**Information provided**.
-- ==== Sys2Proof/Tests/Slice0.lean ====
section
/-! SUPPORT. Tests on fixed values, their expected results taken from the worked cases and the tables of
spec/, and for each statement with hypotheses a state and operands that meet them. -/

namespace Sys2Proof.Tests

open Sys2Proof Sys2Proof.Machine

/-- The state a command leaves; every command leaves one. -/
def after (c : Instr) (s : State) : State :=
  match exec c s with
  | .next t => t
  | .fault _ => s
  | .refused _ => s

/-- The state after reset in a mode. -/
def inMode (m : Mode) : State := { State.reset with seq := { State.reset.seq with mode := m } }

/-- A directive's answer. -/
def answerOf (d : Directive) (body : List Byte) (s : State) : Option Done := (deliver d 0 body s).2

/-- The state a directive leaves. -/
def stateOf (d : Directive) (body : List Byte) (s : State) : State := (deliver d 0 body s).1

/-- The bytes of signed words. -/
def wordsOf (l : List Int) : List Byte := l.flatMap fun x => wordBytes (wordOfInt x)

/-! ### Well-formedness: each check refuses an ill-formed command, and accepts at its boundary -/

theorem test_wf_softReset : (Instr.softReset 1).wf = false ∧ (Instr.softReset 2).wf = true := by decide
theorem test_wf_setPortMode : (Instr.setPortMode 2).wf = false ∧ (Instr.setPortMode 1).wf = true := by decide
theorem test_wf_registerWrite :
    (Instr.registerWrite 0x0000 0).wf = false ∧ (Instr.registerWrite 0x1600 0).wf = false ∧
    (Instr.registerWrite 0x1FF4 0).wf = false ∧ (Instr.registerWrite 0x1FF8 0).wf = false ∧
    (Instr.registerWrite 0x1FF6 0).wf = true := by decide
theorem test_wf_guarded :
    (Instr.hostGuardedAccess (.whole 0x1600 .read)).wf = false ∧
    (Instr.hostGuardedAccess (.begins 0x1FF0 .read)).wf = false ∧
    (Instr.hostGuardedAccess (.whole 0x15FE .read)).wf = true := by decide
theorem test_wf_scratch :
    (Instr.hostScratchAccess 0x15FE .read).wf = false ∧ (Instr.hostScratchAccess 0x1FF0 .read).wf = false ∧
    (Instr.hostScratchAccess 0x1600 .read).wf = true := by decide
theorem test_wf_poll :
    (Instr.pollComplete (.levels (List.replicate 69 true)) true).wf = false ∧
    (Instr.pollComplete (.levels (List.replicate 68 true)) true).wf = true ∧
    (Instr.pollComplete .lineLow true).wf = true := by decide
theorem test_wf_passThrough :
    (Instr.passThroughComplete (.levels (List.replicate 111 true)) true).wf = false ∧
    (Instr.passThroughComplete (.levels (List.replicate 110 true)) true).wf = true := by decide

/-! ### The step -/

/-- No row of the table has bits, so no word spells a command. -/
theorem test_decode_none : decodeTableWord 16 0 = none := rfl

/-- The front command runs on the queue's rest. -/
theorem test_step_front :
    step { State.reset with pending := [.fltnMinTimerExpiry, .powerOnReset] } =
      .next { State.reset with pending := [.powerOnReset] } := by rfl

/-! ### Arithmetic and the law (00, 02) -/

/-- R1's own three examples. -/
theorem test_rdiv : rdiv 7 2 = 4 ∧ rdiv (-7) 2 = -4 ∧ rdiv (-40000) 150 = -267 := by decide

/-- The lean map of sections 2.10 and 2.11, 0 but for the entries they use. -/
def rideMap : Vector (Vector Int 9) 8 :=
  let flat : Vector Int 9 := Vector.replicate 9 0
  #v[flat, flat, #v[0, 0, 0, 0, 0, 300, 600, 0, 0], #v[0, 0, 0, 0, 0, 700, 1400, 0, 0], flat, flat,
     #v[-1800, -1200, 0, 0, 0, 0, 0, 0, 0], #v[-1500, -1000, 0, 0, 0, 0, 0, 0, 0]]

/-- The bank of section 2.10 (Table 2-7). -/
def rideBank : Bank :=
  { Bank.defaults with
    leanMap := rideMap
    schedule := #v[⟨0, 1000, 800, 0⟩, ⟨150, 1000, 800, 0⟩, ⟨300, 600, 500, 2⟩, ⟨600, 200, 300, 4⟩,
                   ⟨900, 0, 200, 6⟩, ⟨2500, 0, 100, 8⟩]
    tuning := { Tuning.defaults with kp := 800, kd := 60, tmaxTilt := 4000, slewTilt := 150 } }

/-- The inputs of section 2.10. -/
def rideInputs : Inputs :=
  { served := { phi := 150, phiDot := -300, delta := 600, tauR := 120 }, v := 250, deltaDot := 5000,
    torqueLost := false }

/-- Table 2-8, whole. -/
theorem test_ride :
    computeResults { mode := .active, bank := rideBank, degrade := false } rideInputs 1900 30 7 =
      { cycle := 7, phi := 150, phiDot := -300, delta := 600, tauR := 120, v := 250, phiStar := 480,
        aEff := 733, gEff := 600, tTilt := 2050, tSteer := 22, iTilt := 3417, iSteer := 37 } := by
  decide

/-- Section 2.10 with degrade in force. -/
theorem test_ride_degraded :
    let r := computeResults { mode := .active, bank := rideBank, degrade := true } rideInputs 1900 30 7
    r.aEff = 500 ∧ r.gEff = 500 ∧ r.tTilt = 1750 ∧ r.tSteer = 10 := by decide

/-- Section 2.11: the corner entry, and the schedule's last point. -/
theorem test_map_corner :
    rideBank.mapTarget 2800 (-4500) = -1500 ∧ rideBank.column SchedulePoint.steerGain 2800 = 100 := by
  decide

**Work instructions**. Only the lines containing the word "rideInputs" should be returned from the data above.

**Response area**.
def rideInputs : Inputs :=
    computeResults { mode := .active, bank := rideBank, degrade := false } rideInputs 1900 30 7 =
    let r := computeResults { mode := .active, bank := rideBank, degrade := true } rideInputs 1900 30 7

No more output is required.